%%

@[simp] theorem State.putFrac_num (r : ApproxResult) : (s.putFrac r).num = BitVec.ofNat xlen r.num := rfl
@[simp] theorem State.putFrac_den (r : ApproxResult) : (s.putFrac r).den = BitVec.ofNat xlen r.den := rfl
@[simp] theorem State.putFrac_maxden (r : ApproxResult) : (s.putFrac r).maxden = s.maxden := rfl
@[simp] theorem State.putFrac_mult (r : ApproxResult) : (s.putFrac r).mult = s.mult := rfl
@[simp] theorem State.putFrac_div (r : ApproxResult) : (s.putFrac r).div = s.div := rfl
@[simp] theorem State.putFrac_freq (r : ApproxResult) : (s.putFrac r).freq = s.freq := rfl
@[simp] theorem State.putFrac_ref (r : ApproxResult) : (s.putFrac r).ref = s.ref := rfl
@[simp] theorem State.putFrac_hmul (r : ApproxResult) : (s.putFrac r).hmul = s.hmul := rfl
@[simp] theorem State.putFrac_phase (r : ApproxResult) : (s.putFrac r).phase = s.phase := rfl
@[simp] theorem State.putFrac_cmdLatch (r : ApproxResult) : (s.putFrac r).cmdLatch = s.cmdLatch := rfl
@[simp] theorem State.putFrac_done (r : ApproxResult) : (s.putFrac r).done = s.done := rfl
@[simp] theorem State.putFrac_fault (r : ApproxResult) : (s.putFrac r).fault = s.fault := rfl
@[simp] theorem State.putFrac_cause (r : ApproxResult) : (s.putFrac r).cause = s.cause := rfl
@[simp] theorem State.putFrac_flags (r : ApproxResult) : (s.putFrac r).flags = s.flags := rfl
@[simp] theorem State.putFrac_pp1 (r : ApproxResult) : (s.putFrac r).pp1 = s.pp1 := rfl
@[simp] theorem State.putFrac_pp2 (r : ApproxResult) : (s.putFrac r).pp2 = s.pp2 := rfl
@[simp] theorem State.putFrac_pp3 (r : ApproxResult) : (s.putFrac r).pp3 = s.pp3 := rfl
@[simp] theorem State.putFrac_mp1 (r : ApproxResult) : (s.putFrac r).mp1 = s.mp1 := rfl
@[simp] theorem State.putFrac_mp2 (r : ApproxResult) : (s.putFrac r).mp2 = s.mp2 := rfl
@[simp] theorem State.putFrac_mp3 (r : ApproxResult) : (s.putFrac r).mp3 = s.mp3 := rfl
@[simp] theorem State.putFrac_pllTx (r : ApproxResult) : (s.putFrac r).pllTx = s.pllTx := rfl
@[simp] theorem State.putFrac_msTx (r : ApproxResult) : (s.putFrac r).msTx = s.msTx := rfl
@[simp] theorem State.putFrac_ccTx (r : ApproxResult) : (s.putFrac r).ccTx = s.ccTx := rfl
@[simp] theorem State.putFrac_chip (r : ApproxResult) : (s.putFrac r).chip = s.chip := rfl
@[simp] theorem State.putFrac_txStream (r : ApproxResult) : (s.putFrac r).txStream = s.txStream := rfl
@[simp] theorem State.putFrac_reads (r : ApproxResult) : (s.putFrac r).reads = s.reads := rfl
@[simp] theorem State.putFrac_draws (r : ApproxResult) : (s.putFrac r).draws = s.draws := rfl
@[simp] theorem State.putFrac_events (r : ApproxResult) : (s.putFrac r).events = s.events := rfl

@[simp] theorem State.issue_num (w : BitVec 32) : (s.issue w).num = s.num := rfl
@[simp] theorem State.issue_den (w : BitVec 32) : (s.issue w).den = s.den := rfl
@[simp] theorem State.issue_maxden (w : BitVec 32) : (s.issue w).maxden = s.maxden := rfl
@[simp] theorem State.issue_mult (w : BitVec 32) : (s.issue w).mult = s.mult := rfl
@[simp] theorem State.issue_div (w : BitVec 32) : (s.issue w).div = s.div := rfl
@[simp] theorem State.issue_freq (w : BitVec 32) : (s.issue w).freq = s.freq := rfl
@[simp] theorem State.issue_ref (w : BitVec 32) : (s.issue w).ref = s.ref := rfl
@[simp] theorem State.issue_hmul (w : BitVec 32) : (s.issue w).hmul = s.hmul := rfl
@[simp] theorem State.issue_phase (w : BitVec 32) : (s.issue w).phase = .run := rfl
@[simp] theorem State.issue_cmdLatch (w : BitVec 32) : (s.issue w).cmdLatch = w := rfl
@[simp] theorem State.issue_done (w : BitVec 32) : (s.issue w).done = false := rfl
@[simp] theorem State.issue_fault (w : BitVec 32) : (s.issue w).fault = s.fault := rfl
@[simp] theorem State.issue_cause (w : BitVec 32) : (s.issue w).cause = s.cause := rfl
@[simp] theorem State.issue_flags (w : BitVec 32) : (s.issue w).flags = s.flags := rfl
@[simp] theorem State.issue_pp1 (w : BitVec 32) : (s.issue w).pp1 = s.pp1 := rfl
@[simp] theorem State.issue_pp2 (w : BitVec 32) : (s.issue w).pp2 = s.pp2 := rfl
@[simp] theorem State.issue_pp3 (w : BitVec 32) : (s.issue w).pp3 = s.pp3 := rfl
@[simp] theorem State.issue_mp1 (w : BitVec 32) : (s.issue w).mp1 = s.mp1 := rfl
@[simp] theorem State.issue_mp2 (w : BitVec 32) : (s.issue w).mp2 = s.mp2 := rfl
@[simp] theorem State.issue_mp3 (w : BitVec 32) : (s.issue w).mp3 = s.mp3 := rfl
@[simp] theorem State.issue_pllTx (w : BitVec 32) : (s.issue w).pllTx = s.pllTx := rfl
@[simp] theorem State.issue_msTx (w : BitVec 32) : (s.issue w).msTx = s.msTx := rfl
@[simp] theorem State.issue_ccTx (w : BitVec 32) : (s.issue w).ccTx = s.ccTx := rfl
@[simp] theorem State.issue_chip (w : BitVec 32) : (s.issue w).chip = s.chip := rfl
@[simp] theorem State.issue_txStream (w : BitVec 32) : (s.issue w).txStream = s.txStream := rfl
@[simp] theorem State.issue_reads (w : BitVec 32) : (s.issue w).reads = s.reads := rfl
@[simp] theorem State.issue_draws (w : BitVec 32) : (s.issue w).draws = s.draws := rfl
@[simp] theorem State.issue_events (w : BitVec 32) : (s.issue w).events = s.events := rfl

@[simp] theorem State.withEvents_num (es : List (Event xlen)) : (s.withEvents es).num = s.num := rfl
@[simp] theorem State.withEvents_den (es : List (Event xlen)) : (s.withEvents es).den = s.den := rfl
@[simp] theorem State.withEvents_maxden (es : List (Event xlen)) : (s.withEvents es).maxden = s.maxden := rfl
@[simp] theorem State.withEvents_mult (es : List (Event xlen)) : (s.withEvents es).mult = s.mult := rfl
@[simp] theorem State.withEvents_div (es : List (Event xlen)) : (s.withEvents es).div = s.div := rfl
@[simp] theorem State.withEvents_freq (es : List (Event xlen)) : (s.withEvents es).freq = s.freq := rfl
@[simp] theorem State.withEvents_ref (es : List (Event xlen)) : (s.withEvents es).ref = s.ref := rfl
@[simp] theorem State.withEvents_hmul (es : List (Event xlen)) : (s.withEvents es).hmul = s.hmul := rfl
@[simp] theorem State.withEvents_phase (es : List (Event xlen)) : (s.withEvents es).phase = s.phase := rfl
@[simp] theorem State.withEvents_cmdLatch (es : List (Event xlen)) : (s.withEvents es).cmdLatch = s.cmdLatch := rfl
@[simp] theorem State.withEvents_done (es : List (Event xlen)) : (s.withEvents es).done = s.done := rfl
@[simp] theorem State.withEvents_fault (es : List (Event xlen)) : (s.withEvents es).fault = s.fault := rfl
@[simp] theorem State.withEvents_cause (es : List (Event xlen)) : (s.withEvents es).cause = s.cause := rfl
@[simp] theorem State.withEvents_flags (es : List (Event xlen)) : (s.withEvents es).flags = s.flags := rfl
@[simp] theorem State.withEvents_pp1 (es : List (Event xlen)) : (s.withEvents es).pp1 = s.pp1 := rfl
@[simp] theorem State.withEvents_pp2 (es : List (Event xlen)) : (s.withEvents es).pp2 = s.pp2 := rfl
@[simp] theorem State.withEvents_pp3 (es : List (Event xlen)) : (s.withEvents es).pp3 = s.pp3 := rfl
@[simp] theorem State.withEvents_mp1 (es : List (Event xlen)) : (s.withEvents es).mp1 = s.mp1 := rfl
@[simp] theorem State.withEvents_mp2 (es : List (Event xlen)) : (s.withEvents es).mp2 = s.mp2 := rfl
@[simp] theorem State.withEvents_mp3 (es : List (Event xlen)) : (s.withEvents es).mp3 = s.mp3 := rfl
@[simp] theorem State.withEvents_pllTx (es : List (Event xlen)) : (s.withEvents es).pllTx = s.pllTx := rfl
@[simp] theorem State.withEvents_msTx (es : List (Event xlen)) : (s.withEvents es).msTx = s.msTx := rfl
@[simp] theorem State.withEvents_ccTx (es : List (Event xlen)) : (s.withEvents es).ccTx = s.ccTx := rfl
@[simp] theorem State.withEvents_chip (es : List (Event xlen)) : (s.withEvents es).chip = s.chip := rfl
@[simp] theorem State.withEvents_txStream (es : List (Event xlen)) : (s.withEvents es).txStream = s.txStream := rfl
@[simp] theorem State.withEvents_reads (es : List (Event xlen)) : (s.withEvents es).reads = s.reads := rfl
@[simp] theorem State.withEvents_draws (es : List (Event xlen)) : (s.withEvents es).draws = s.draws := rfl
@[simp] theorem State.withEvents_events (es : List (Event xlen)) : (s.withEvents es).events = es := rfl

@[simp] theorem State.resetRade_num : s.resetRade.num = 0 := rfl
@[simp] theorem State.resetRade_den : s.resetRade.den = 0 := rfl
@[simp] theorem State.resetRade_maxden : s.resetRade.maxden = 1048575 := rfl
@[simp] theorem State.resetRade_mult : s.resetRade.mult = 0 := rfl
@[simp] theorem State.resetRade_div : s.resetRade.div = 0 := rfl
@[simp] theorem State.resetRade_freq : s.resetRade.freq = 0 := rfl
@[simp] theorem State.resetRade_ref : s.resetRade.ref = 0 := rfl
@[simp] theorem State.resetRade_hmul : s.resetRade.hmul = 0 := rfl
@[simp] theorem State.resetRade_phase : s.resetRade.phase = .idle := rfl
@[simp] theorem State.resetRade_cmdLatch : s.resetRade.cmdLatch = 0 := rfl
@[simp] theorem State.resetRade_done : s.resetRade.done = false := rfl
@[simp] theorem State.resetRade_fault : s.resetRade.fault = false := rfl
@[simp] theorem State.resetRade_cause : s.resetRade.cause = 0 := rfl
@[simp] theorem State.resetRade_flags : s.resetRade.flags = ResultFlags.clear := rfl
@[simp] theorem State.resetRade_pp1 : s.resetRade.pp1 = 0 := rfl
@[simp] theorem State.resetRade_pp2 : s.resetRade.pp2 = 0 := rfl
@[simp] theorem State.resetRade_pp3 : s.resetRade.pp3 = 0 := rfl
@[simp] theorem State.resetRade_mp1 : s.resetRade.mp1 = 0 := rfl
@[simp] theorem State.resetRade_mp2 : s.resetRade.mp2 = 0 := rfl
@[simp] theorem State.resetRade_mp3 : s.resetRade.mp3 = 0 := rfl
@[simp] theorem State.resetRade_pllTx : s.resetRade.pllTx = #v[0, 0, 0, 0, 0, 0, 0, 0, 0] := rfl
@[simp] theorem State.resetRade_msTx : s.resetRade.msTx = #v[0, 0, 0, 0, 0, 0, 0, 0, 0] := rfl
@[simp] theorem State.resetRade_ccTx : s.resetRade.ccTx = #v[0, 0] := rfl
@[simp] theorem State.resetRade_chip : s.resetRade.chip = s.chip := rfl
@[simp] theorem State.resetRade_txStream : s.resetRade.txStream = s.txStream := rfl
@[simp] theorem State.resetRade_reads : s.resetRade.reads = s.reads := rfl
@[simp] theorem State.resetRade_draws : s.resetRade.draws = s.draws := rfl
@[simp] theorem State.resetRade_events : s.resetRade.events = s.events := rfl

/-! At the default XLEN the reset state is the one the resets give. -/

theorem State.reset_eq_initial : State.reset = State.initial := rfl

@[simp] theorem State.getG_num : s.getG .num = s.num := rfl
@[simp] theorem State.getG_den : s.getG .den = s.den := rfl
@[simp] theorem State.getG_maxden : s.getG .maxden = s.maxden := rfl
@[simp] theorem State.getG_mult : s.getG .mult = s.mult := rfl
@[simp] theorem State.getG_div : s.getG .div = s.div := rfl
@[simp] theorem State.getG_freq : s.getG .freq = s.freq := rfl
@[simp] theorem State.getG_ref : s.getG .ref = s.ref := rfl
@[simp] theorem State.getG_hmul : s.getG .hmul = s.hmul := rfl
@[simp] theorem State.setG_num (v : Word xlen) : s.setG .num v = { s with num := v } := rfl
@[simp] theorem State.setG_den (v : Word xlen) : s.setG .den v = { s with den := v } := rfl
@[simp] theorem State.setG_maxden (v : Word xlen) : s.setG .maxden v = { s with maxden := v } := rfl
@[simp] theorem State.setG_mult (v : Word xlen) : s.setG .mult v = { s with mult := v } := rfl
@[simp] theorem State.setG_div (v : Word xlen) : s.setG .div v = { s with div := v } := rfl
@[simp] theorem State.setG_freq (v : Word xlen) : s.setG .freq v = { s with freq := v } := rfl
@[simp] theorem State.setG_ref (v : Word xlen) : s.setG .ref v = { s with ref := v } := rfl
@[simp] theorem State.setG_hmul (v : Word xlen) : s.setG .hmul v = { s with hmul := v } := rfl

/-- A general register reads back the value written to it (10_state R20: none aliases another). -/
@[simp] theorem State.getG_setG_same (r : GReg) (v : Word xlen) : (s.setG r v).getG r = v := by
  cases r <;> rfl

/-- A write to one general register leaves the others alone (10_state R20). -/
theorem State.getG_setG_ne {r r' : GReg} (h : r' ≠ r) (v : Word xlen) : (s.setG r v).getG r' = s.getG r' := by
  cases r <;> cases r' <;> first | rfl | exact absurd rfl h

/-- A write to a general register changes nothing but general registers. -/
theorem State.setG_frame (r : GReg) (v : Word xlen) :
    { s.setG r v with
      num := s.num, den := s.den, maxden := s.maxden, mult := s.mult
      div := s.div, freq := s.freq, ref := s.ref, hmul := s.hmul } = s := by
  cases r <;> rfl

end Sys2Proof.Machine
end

%%

Aim of the task >> How many lines in the entries include "mult"? Only the number is wanted.

Response to the exercise >> 7